§ **What the exercise asks**: Could you output each line of the data that follows exactly?

[Extracted records]

-- ==== Sys2Proof/Machine/Dispatch.lean ====
section
/-! DEFINITION. One arm per command: its meaning (spec/30_encoding.md R102). -/

namespace Sys2Proof.Machine

def exec (i : Instr) (s : State) : Host.Outcome State Fault Refusal :=
  match i with
  | .nop => Sys2Proof.Machine.execNop s
  | .rangeMinmax => Sys2Proof.Machine.execRangeMinmax s
  | .rangeLinear => Sys2Proof.Machine.execRangeLinear s
  | .rangeRegress => Sys2Proof.Machine.execRangeRegress s
  | .quantize => Sys2Proof.Machine.execQuantize s
  | .dequantize imm => Sys2Proof.Machine.execDequantize imm s
  | .dequantizeSt imm => Sys2Proof.Machine.execDequantizeSt imm s
  | .packCtrl => Sys2Proof.Machine.execPackCtrl s
  | .unpackCtrl => Sys2Proof.Machine.execUnpackCtrl s
  | .packIdx imm => Sys2Proof.Machine.execPackIdx imm s
  | .packFlush => Sys2Proof.Machine.execPackFlush s
  | .unpackIdx => Sys2Proof.Machine.execUnpackIdx s
  | .unpackAlign => Sys2Proof.Machine.execUnpackAlign s
  | .sizetabClear => Sys2Proof.Machine.execSizetabClear s
  | .sizetabWrite imm => Sys2Proof.Machine.execSizetabWrite imm s
  | .sizetabRead => Sys2Proof.Machine.execSizetabRead s
  | .sizetabLoad => Sys2Proof.Machine.execSizetabLoad s
  | .selectMb => Sys2Proof.Machine.execSelectMb s
  | .decodeMb => Sys2Proof.Machine.execDecodeMb s
  | .clearErr => Sys2Proof.Machine.execClearErr s

end Sys2Proof.Machine
end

§ **Solved exercise**:
-- ==== Sys2Proof/Machine/Dispatch.lean ====
section
/-! DEFINITION. One arm per command: its meaning (spec/30_encoding.md R102). -/

namespace Sys2Proof.Machine

def exec (i : Instr) (s : State) : Host.Outcome State Fault Refusal :=
  match i with
  | .nop => Sys2Proof.Machine.execNop s
  | .rangeMinmax => Sys2Proof.Machine.execRangeMinmax s
  | .rangeLinear => Sys2Proof.Machine.execRangeLinear s
  | .rangeRegress => Sys2Proof.Machine.execRangeRegress s
  | .quantize => Sys2Proof.Machine.execQuantize s
  | .dequantize imm => Sys2Proof.Machine.execDequantize imm s
  | .dequantizeSt imm => Sys2Proof.Machine.execDequantizeSt imm s
  | .packCtrl => Sys2Proof.Machine.execPackCtrl s
  | .unpackCtrl => Sys2Proof.Machine.execUnpackCtrl s
  | .packIdx imm => Sys2Proof.Machine.execPackIdx imm s
  | .packFlush => Sys2Proof.Machine.execPackFlush s
  | .unpackIdx => Sys2Proof.Machine.execUnpackIdx s
  | .unpackAlign => Sys2Proof.Machine.execUnpackAlign s
  | .sizetabClear => Sys2Proof.Machine.execSizetabClear s
  | .sizetabWrite imm => Sys2Proof.Machine.execSizetabWrite imm s
  | .sizetabRead => Sys2Proof.Machine.execSizetabRead s
  | .sizetabLoad => Sys2Proof.Machine.execSizetabLoad s
  | .selectMb => Sys2Proof.Machine.execSelectMb s
  | .decodeMb => Sys2Proof.Machine.execDecodeMb s
  | .clearErr => Sys2Proof.Machine.execClearErr s

end Sys2Proof.Machine
end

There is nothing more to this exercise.